3. Thread Cancellation

Terminating a thread before it has finished.
Thread to be canceled is target thread.
Two general approaches:
- Asynchronous cancellation terminates the target thread immediately.
- Deferred cancellation allows the target thread to periodically check if it should be cancelled.
Pthread code to create and cancel a thread:

pthread_t tid;

/* Create the thread */
pthread_create(&tid, 0, worker, NULL);

...

/* Cancel the thread */
pthread_cancel(tid);

4. Thread-Local Storage

Thread-local storage (TLS) allows each thread to have its own copy of data.
Useful when you do not have control over the thread creation process (i.e., when using a thread).
Different from local variables
- Local variables visible only during single function invocation.
- TLS visible across function invocations
Similar to static data
- TLS is unique to each thread.

5. Scheduler Activations

Both M:M and Two-level models require communication to maintain the appropriate number of kernel threads allocated to the application.
Typically use an intermediate data structure between user and kernel threads – lightweight process (LWP)
- Appears to be a virtual processor on which process can schedule user thread to run
- Each LWP attached to kernel thread.
- How many LWPs to create?
Scheduler activations provide upcalls - a communication mechanism from the kernel to the upcall handler in the thread library.
This communication allows an application to maintain the correct number kernel threads.

(四) Thread Scheduling

Distinction between user-level and kernel-level threads.
When threads supported, threads scheduled, not processes.
Many-to-one and many-to-many models, thread library schedules user-level threads to run on LWP.
- Known as process-contention scope (PCS) since scheduling competition is within the process.
- Typically done via priority set by programmer.
Kernel thread scheduled onto available CPU is system-contention scope (SCS) – competition among all threads in system.

(五) Pthread Scheduling

API allows specifying either PCS or SCS during thread creation.
- PTHREAD_SCOPE_PROCESS schedules threads using PCS scheduling.
- PTHREAD_SCOPE_SYSTEM schedules threads using SCS scheduling.
Can be limited by OS – Linux and Mac OS X only allow PTHREAD_SCOPE_SYSTEM.
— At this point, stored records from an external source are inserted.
-- ==== Sys2Proof/Machine/Agents.lean ====
section
/-! DEFINITION. What each agent of a step does (log 1): a team's and a stream's fetch (R40 to R42, R60, R63), issue slots (R57, R308,
R309), evictions (R216, R246 to R248), memory errors (R271); the rule that picks a step where the agenda names none; and how a word
is placed where the first team fetches. -/

namespace Sys2Proof.Machine

open Host

/-! ## Teams and streams -/

/-- A team's cluster is being saved: it issues nothing (R313). -/
def State.saving (s : State) (cl : Nat) : Bool := (s.cluster cl).any (·.saving)
/-- A team's cluster is to be pre-empted: it issues no further clause (R313). -/
def State.stopping (s : State) (cl : Nat) : Bool := (s.cluster cl).any (·.stopping)

/-- A team may issue: it runs, is admitted or steps, stands on its core, and, where a clause is next, its gap has run out and its
cluster goes on (R308, R313). -/
def State.mayIssue (s : State) (tk : Nat) (t : Team) : Bool :=
  t.run == .running && (t.admitted || t.stepping.isSome) && !inImage tk && !s.saving t.cl
    && (t.word.isSome || (decide (t.gapUntil ≤ s.now) && !s.stopping t.cl))

/-! ## Issue slots (R57, R308, R309) -/

/-- Rank of a candidate: those that have waited too long, reeves, the give-way mark, the ready clock, the slot (R308, R309; log 90). -/
def Team.rank (t : Team) (now tk : Nat) : Nat × Nat × Nat × Nat :=
  let ready := max t.readyAt t.gapUntil
  (if ready + Config.agedClocks ≤ now then 0 else if t.isReeve then 1 else 2, if t.giveMark then 1 else 0, ready, tk % 20)

/-- Lexicographic order; among those that have waited too long only the ready clock and the slot count. -/
def rankBefore (a b : Nat × Nat × Nat × Nat) : Bool :=
  if a.1 ≠ b.1 then a.1 < b.1
  else if a.1 ≠ 0 ∧ a.2.1 ≠ b.2.1 then a.2.1 < b.2.1
  else if a.2.2.1 ≠ b.2.2.1 then a.2.2.1 < b.2.2.1
  else a.2.2.2 < b.2.2.2

/-- The candidates of a core: teams that may issue and hold no slot (R308). -/
def State.candidates (s : State) (core : Nat) : List (Nat × Team) :=
  s.teams.filter fun (e : Nat × Team) => coreOf e.1 == core && !e.2.inSlot && e.2.stepping.isNone && s.mayIssue e.1 e.2

/-- The first candidate of a core in rank. -/
def State.firstCandidate (s : State) (core : Nat) : Option Nat :=
  ((s.candidates core).foldl (fun (a : Option (Nat × Team)) e => match a with
    | none => some e
    | some b => if rankBefore (e.2.rank s.now e.1) (b.2.rank s.now b.1) then some e else a) none).map (·.1)

/-- A core has a free issue slot. -/
def State.slotOpen (s : State) (core : Nat) : Bool :=
  decide (((s.teams.filter fun (e : Nat × Team) => coreOf e.1 == core && !inImage e.1 && e.2.inSlot).length) < Config.issueSlots)

/-- A team issues: it may, and holds a slot, steps, or takes a free slot as the first candidate of its core (R308). -/
def State.issues (s : State) (tk : Nat) (t : Team) : Bool :=
  s.mayIssue tk t && (t.inSlot || t.stepping.isSome || (s.slotOpen (coreOf tk) && s.firstCandidate (coreOf tk) == some tk))

/-- The team holds a slot from here to the end of its clause; a stepped one takes none. -/
def State.takeSlot (s : State) (tk : Nat) (t : Team) : State :=
  if t.inSlot || t.stepping.isSome then s else s.setTeam tk { t with inSlot := true }

/-- A failed fetch freezes the team once (R42). -/
def noHdr : Hdr := ⟨false, false, 15⟩

/-- A team that a kill has ended ends once its word has gone on (R357). -/
def reaped (tk : Nat) (r : Res) : Res :=
  match r with
  | .next s => .next (s.reap tk)
  | r => r

/-- A team fetches the word at its place and executes it: its header, or a word of its clause. A failed fetch names no address of a
lane (R281). -/
def stepTeam (tk : Nat) (s : State) : Res :=
  let s := { s with cur := tk }
  match s.team tk with
  | none => .next s
  | some t =>
    if !s.issues tk t then .next s
    else (if t.doomed then reaped tk else id) <| match (s.takeSlot tk t).fetch (coreOf tk) t.ctx t.here with
      | (s, .wait ix) => .next (s.updTeam tk fun u => { u with run := .parked (.walk ix) })
      | (s, .bad c) => .next ((Act.fault s noHdr c 0 0 0).finish tk false)
      | (s, .word w) => if t.word.isNone then exec (decodeHeader w) s else exec (decodeWord w) s

/-- A press stream fetches and executes its next word; a word that cannot be fetched halts it (R60, R63). -/
def stepStream (sh : Nat) (s : State) : Res :=
  let s := { s with cur := sh }
  match s.share sh with
  | none => .next s
  | some x => match x.stream, x.core with
    | some m, some core =>
      if m.st != .running || s.saving x.cl then .next s
      else match s.asHardware (pkgOf core) (streamWho sh) Fetched.waits fun s => s.fetch core ((s.grid x.grid).elim 0 (·.ctx)) m.spc with
        | (s, .wait _) => .next s
        | (s, .bad c) => .next (s.haltStream sh c 0)
        | (s, .word w) => exec (decodePress w) s
    | _, _ => .next s

/-! ## Evictions -/

/-- A cache drops a sector, its dirty bytes written on first (R216). -/
def State.evictLine (s : State) (lvl : Level) (key : Nat) : State := (s.writeBackOne lvl key).dropLine lvl key

/-- Write the counters of an evicted second-level entry to its context's shadow table; a write that fails its checks is dropped; false
while it has to wait (R248). -/
def State.shadowWrite (s : State) (p : Nat) (e : TlbEnt) : State × Bool :=
  match find (s.pkg p).ctxs e.ctx with
  | none => (s, true)
  | some c =>
    if c.shbase = 0 then (s, true)
    else
      let gpn := entGpn e.ent
      let a := c.shbase + 4 * (gpn % 2 ^ c.shw)
      match s.ctxLeaf p e.ctx a with
      | (s, none) => (s, true)
      | (s, some l) =>
        if (s.checkPart (48 * p) l a 4 true false false false).isSome then (s, true)
        else
          let r := s.sysWriteBytes p (65536 * l.gpn + a % 65536) (bytesOf 4 (2 ^ 16 * (gpn / 2 ^ c.shw % 65536) + 2 ^ 8 * e.whot + e.rhot))
          (r.1, r.2 != .waits)

def State.evictTlb2 (s : State) (p ix : Nat) : State :=
  match (s.pkg p).tlb2[ix]? with
  | none => s
  | some e => match s.shadowWrite p e with
    | (s, true) => s.updPkg p fun k => { k with tlb2 := k.tlb2.eraseIdx ix }
    | (s, false) => s

/-! ## Capacities (R3, R216, R246; log 89) -/

def lvlLines : Level → Nat
  | .l1 _ => Config.l1Lines | .l2 _ => Config.l2Lines | .l3 _ => Config.l3Lines

/-- The 128-byte lines that a cache holds sectors of. -/
def Cache.lines (x : Cache) : List Nat := (x.sectors.map fun e => e.1 / 4).eraseReps

/-- Nothing holds more than it has room for. -/
def State.roomy (s : State) : Bool :=
  (s.cores.all fun e => decide (e.2.l1.sectors.length ≤ Config.l1Lines) && decide (e.2.tlb.length ≤ Config.tlbEntries))
    && (s.dies.all fun e => decide (e.2.sectors.length ≤ Config.l2Lines))
    && s.pkgs.all fun e => decide (e.2.l3.sectors.length ≤ Config.l3Lines) && decide (e.2.tlb2.length ≤ Config.tlb2Entries)

/-- A cache drops lines, any of them, until it holds no more than it has room for. -/
def State.trimCache (s : State) (lvl : Level) : State :=
  (List.range ((s.cache lvl).lines.length - lvlLines lvl)).foldl (fun s _ => match s.pick (s.cache lvl).lines with
    | none => s
    | some l => (((s.cache lvl).sectors.filter fun e => e.1 / 4 == l).foldl (fun s e => s.evictLine lvl e.1) s).bump) s

/-- The TLBs drop entries, any of them, likewise. -/
def State.trimTlb (s : State) (core : Nat) : State :=
  (List.range ((s.core core).tlb.length - Config.tlbEntries)).foldl (fun s _ =>
    (s.updCore core fun k => { k with tlb := k.tlb.eraseIdx (Config.choice s.fresh % k.tlb.length) }).bump) s
def State.trimTlb2 (s : State) (p : Nat) : State :=
  (List.range ((s.pkg p).tlb2.length - Config.tlb2Entries)).foldl (fun s _ =>
    (s.evictTlb2 p (Config.choice s.fresh % (s.pkg p).tlb2.length)).bump) s

/-- What a step has brought into a cache or a TLB that was full drives out something else. -/
def State.trim (s : State) : State :=
  if s.roomy then s
  else
    let s := (s.cores.map (·.1)).foldl (fun s c => (s.trimCache (.l1 c)).trimTlb c) s
    let s := (s.dies.map (·.1)).foldl (fun s d => s.trimCache (.l2 d)) s
    (s.pkgs.map (·.1)).foldl (fun s p => (s.trimCache (.l3 p)).trimTlb2 p) s

/-- Behind a step, every cache and TLB holds what it has room for. -/
def trimmed (r : Res) : Res :=
  match r with
  | .next s => .next s.trim
  | r => r

/-! ## Errors -/

/-- A symbol error arises in a granule: two errors of different symbols cannot be corrected (R271). -/
def State.strike (s : State) (p g symbol : Nat) : State :=
  s.updPkg p fun k =>
    if (find k.poison g).isSome then k
    else match find k.symErr g with
      | none => { k with symErr := put k.symErr g (min 64 symbol) }
      | some n => { k with symErr := put k.symErr g (if n = symbol then n else 64) }

/-! ## The step that no agenda names -/

/-- A packet arrives. -/
def stepPacket (k : Nat) (x : PktKind) : State → Res :=
  match x with
  | .readReq _ => execSectorReadRequest k
  | .readReply _ _ _ => execSectorReadReply k
  | .write _ => execPostedWrite k
  | .ack _ _ => execWriteAck k
  | .atomReq _ => execAtomicRequest k
  | .atomReply _ _ _ => execAtomicReply k
  | .packReq _ => execPackedReadRequest k
  | .packReply _ => execPackedReadReply k
  | .inval _ => execDirectoryInvalidation k
  | .pageData _ => execPageMoveData k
(六) Multiple-Processor Scheduling

CPU scheduling more complex when multiple CPUs are available.
Homogeneous processors within a multiprocessor.
Asymmetric multiprocessing – only one processor accesses the system data structures, alleviating the need for data sharing.
Symmetric multiprocessing (SMP) – each processor is self-scheduling, all processes in common ready queue, or each has its own private queue of ready processes.
- Currently, most common
Processor affinity – process has affinity for processor on which it is currently running.
- soft affinity
- hard affinity
- Variations including processor sets
Load Balancing - attempts to keep workload evenly distributed.
- Push migration – periodic task checks load on each processor, and if found pushes task from overloaded CPU to other CPUs.
- Pull migration – idle processors pulls waiting task from busy processor.

(七) Socket - Message Passing

1. What is a socket？

An interface between application and network.
- The application creates a socket.
- The socket type dictates the style of communication.
  - reliable vs. best effort
  - connection-oriented vs. connectionless
Once configured the application can
- pass data to the socket for network transmission
- receive data from the socket (transmitted through the network by some other host)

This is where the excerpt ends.